Sutherland did an excellent job of being lucid in sparse moments. The color of his life were added in these moments showed why he was a good man. Mirren was excellent at putting up with having to be John’s memory as well as keeping herself together. The character liked to talk and would talk with anyone, and she did this extremely well. Her flowing segues were perfect. Moloney was wonderful as the daughter. When John shares his pride of her, her reaction was perfect. McKay was good as the son who was more lost in life and used his parent’s challenges for his martyrdom. Stephen Amidon wrote a smart script as it had a wide range of emotions. Paolo Virzi did a great job of putting enough of these wide-ranging emotions to us.

Overall: Although most critics didn’t give this film much regard, my own experience tells me the writers had some real life experience to draw upon.

A Wrinkle in Time

First Hit:  I love the concepts in the film but the execution was generally very poor.

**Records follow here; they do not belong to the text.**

theorem bisectNext_frame {fl : List Comp} {fr : State} (s : State) (h_fports : Comp.fports ∈ fl) (h_census : Comp.census ∈ fl) (h_gctr : Comp.gctr ∈ fl) (h_rake : Comp.rake ∈ fl) (h_irq : Comp.irq ∈ fl) (hk : Frame fl fr s) : Frame fl fr (bisectNext s) := by
  unfold bisectNext
  repeat' first
    | with_reducible assumption
    | (with_reducible exact Or.inl (by assumption))
    | (with_reducible exact Or.inr rfl)
    | with_reducible apply State.modCensus_frame
    | with_reducible apply nextQuery_frame
    | with_reducible apply bisectDone_frame
    | with_reducible apply Frame.ite
    | split
    | dsimp only

theorem endQuery_frame {fl : List Comp} {fr : State} (s : State) (h_fports : Comp.fports ∈ fl) (h_census : Comp.census ∈ fl) (h_gctr : Comp.gctr ∈ fl) (h_rake : Comp.rake ∈ fl) (h_irq : Comp.irq ∈ fl) (hk : Frame fl fr s) : Frame fl fr (endQuery s) := by
  unfold endQuery
  repeat' first
    | with_reducible assumption
    | (with_reducible exact Or.inl (by assumption))
    | (with_reducible exact Or.inr rfl)
    | with_reducible apply State.modCensus_frame
    | with_reducible apply fabSend_frame
    | with_reducible apply bisectNext_frame
    | with_reducible apply Frame.ite
    | split
    | dsimp only

theorem settleQuery_frame {fl : List Comp} {fr : State}  (n : Nat) (h_fports : Comp.fports ∈ fl) (h_census : Comp.census ∈ fl) (h_gctr : Comp.gctr ∈ fl) (h_rake : Comp.rake ∈ fl) (h_irq : Comp.irq ∈ fl) : ∀ (s : State), Frame fl fr s → Frame fl fr (settleQuery  n s) := by
  induction n with
  | zero => intro s hk; unfold settleQuery; exact hk
  | succ n ih =>
    intro s hk
    unfold settleQuery
    repeat' first
      | with_reducible assumption
      | (with_reducible exact Or.inl (by assumption))
      | (with_reducible exact Or.inr rfl)
      | with_reducible apply ih
      | with_reducible apply endQuery_frame
      | with_reducible apply Frame.ite
      | split
      | dsimp only

theorem startBisect_frame {fl : List Comp} {fr : State} (ref : BitVec 256) (s : State) (h_fports : Comp.fports ∈ fl) (h_census : Comp.census ∈ fl) (h_gctr : Comp.gctr ∈ fl) (h_rake : Comp.rake ∈ fl) (h_irq : Comp.irq ∈ fl) (hk : Frame fl fr s) : Frame fl fr (startBisect ref s) := by
  unfold startBisect
  repeat' first
    | with_reducible assumption
    | (with_reducible exact Or.inl (by assumption))
    | (with_reducible exact Or.inr rfl)
    | with_reducible apply State.modCensus_frame
    | with_reducible apply nextQuery_frame
    | with_reducible apply settleQuery_frame
    | dsimp only

theorem beginPass_frame {fl : List Comp} {fr : State} (pass : BitVec 16) (s : State) (h_fports : Comp.fports ∈ fl) (h_census : Comp.census ∈ fl) (h_gctr : Comp.gctr ∈ fl) (h_rake : Comp.rake ∈ fl) (h_irq : Comp.irq ∈ fl) (hk : Frame fl fr s) : Frame fl fr (beginPass pass s) := by
  unfold beginPass
  repeat' first
    | with_reducible assumption
    | (with_reducible exact Or.inl (by assumption))
    | (with_reducible exact Or.inr rfl)
    | with_reducible apply State.modCensus_frame
    | with_reducible apply toChildren_frame
    | dsimp only

theorem endRootPass_frame {fl : List Comp} {fr : State} (pass : BitVec 16) (own : BitVec 256) (s : State) (h_fports : Comp.fports ∈ fl) (h_census : Comp.census ∈ fl) (h_gctr : Comp.gctr ∈ fl) (h_rake : Comp.rake ∈ fl) (h_irq : Comp.irq ∈ fl) (hk : Frame fl fr s) : Frame fl fr (endRootPass pass own s) := by
  unfold endRootPass
  repeat' first
    | with_reducible assumption
    | (with_reducible exact Or.inl (by assumption))
    | (with_reducible exact Or.inr rfl)
    | with_reducible apply State.modCensus_frame
    | with_reducible apply gcount_frame
    | with_reducible apply toChildren_frame
    | with_reducible apply censusIrq_frame
    | with_reducible apply startBisect_frame
    | with_reducible apply Frame.ite
    | split
    | dsimp only

theorem sendFold_frame {fl : List Comp} {fr : State} (pass : BitVec 16) (s : State) (h_fports : Comp.fports ∈ fl) (h_census : Comp.census ∈ fl) (h_gctr : Comp.gctr ∈ fl) (h_rake : Comp.rake ∈ fl) (h_irq : Comp.irq ∈ fl) (hk : Frame fl fr s) : Frame fl fr (sendFold pass s) := by
  unfold sendFold
  repeat' first
    | with_reducible assumption
    | (with_reducible exact Or.inl (by assumption))
    | (with_reducible exact Or.inr rfl)
    | with_reducible apply State.modCensus_frame
    | with_reducible apply fabSend_frame
    | (with_reducible refine Frame.foldl (fun _ _ _ => ?_) ?_)
    | dsimp only

theorem endPass_frame {fl : List Comp} {fr : State} (s : State) (h_fports : Comp.fports ∈ fl) (h_census : Comp.census ∈ fl) (h_gctr : Comp.gctr ∈ fl) (h_rake : Comp.rake ∈ fl) (h_irq : Comp.irq ∈ fl) (hk : Frame fl fr s) : Frame fl fr (endPass s) := by
  unfold endPass
  repeat' first
    | with_reducible assumption
    | (with_reducible exact Or.inl (by assumption))
    | (with_reducible exact Or.inr rfl)
    | with_reducible apply endRootPass_frame
    | with_reducible apply sendFold_frame
    | with_reducible apply Frame.ite
    | split
    | dsimp only

theorem settlePass_frame {fl : List Comp} {fr : State} (s : State) (h_fports : Comp.fports ∈ fl) (h_census : Comp.census ∈ fl) (h_gctr : Comp.gctr ∈ fl) (h_rake : Comp.rake ∈ fl) (h_irq : Comp.irq ∈ fl) (hk : Frame fl fr s) : Frame fl fr (settlePass s) := by
  unfold settlePass
  repeat' first
    | with_reducible assumption
    | (with_reducible exact Or.inl (by assumption))
    | (with_reducible exact Or.inr rfl)
    | with_reducible apply endPass_frame
    | with_reducible apply Frame.ite
    | split
    | dsimp only

theorem startPass_frame {fl : List Comp} {fr : State} (s : State) (h_fports : Comp.fports ∈ fl) (h_census : Comp.census ∈ fl) (h_gctr : Comp.gctr ∈ fl) (h_rake : Comp.rake ∈ fl) (h_irq : Comp.irq ∈ fl) (hk : Frame fl fr s) : Frame fl fr (startPass s) := by
  unfold startPass
  repeat' first
    | with_reducible assumption
    | (with_reducible exact Or.inl (by assumption))
    | (with_reducible exact Or.inr rfl)
    | with_reducible apply State.modCensus_frame
    | with_reducible apply beginPass_frame
    | with_reducible apply settlePass_frame
    | dsimp only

I wanted to like this film more than I did.  Almost from the beginning, there was something not quite right about this film. When Mr. Murry (Chris Pine) is teaching his daughter Meg (Storm Reid) about how vibrations can affect sand on a flat plate, there was a clunky sense to their interaction.

There was little sense or buildup as to why her peers were giving her a hard time. We slowly find out that she misses her dad, who disappeared some 4 years earlier. He just disappeared and the kids made fun of her because of this? Didn’t make sense and didn’t stick with me, given Meg’s attitude and personality on the screen.

Her adopted brother Charles Wallace (Deric McCabe) is a genius and pushes the envelope at their mutual school. He calls people out on their stupidity and Meg has to break up the fight.

Regardless, Charles Wallace believes that their father slipped through a wrinkle in time and traveled to another galaxy (I interpreted this as a different dimension). He finally convinces Meg that something like this happened and introduces her to Mrs. Whatsit (Reese Witherspoon) who is a quirky and a renegade spiritual human presence and form of light.

Meg and Charles Wallace are join by a classmate Calvin (Levi Miller), who says he got “a call” to join them. He struggles at home because his father beats him even though he’s a great student. This part of the film is poorly done and doesn’t work well.

The three kids meet up in Meg’s backyard and Mrs. Whatsit, Mrs. Who (Mindy Kaling) and Mrs. Which (Oprah Winfrey) take them through a wrinkle in time and end up on a new planet (new dimension).

The place is made of light as are the three Mrs. However, when they fly on Mrs. Whatsit’s back and encounter The It (the dark forces), the light bearers say that the kids might not find Mr. Murry.

The concepts of light and dark are great to express in written form and in film, but here the direction and substance of this story fails to make this journey compelling.

Pine was good as the scientist first guy, setting aside his family for the sake of science. Gugu Mbatha-Raw was good as Mrs. Murry, there was a sweet genuineness to her. Reid was very strong as Meg. Her passion and intelligence came through. McCabe was excellent as young Charles Wallace. He did a great job of being a smart kid and one that was taken over by the dark side (The It). Witherspoon was funny as Mrs. Whatsit. She brought humor but her character was also inconsistent. How can you be new as a light being and run out of energy so quickly. Kaling was OK as a seer, but I just didn’t buy the role. Winfrey was Winfrey. The extra-large size physical presence might have been more about inflating that it was Oprah than the role. It made little sense and adding the stiff gown she was fit into made her performance stiff. Miller was OK, but I struggled as to why he was part of the journey, the case wasn’t well made. Jennifer Lee and Jeff Stockwell wrote a mediocre script when it could have been great. Ava DuVernay’s direction was poor. But some of this is based on the poorly created script. However, I think she could have made better choices about the story’s direction and how it was constructed.

Overall:  This film falls flat when it comes to telling a strong story, but it does have a strong point to make if the audience sees through the uneven film.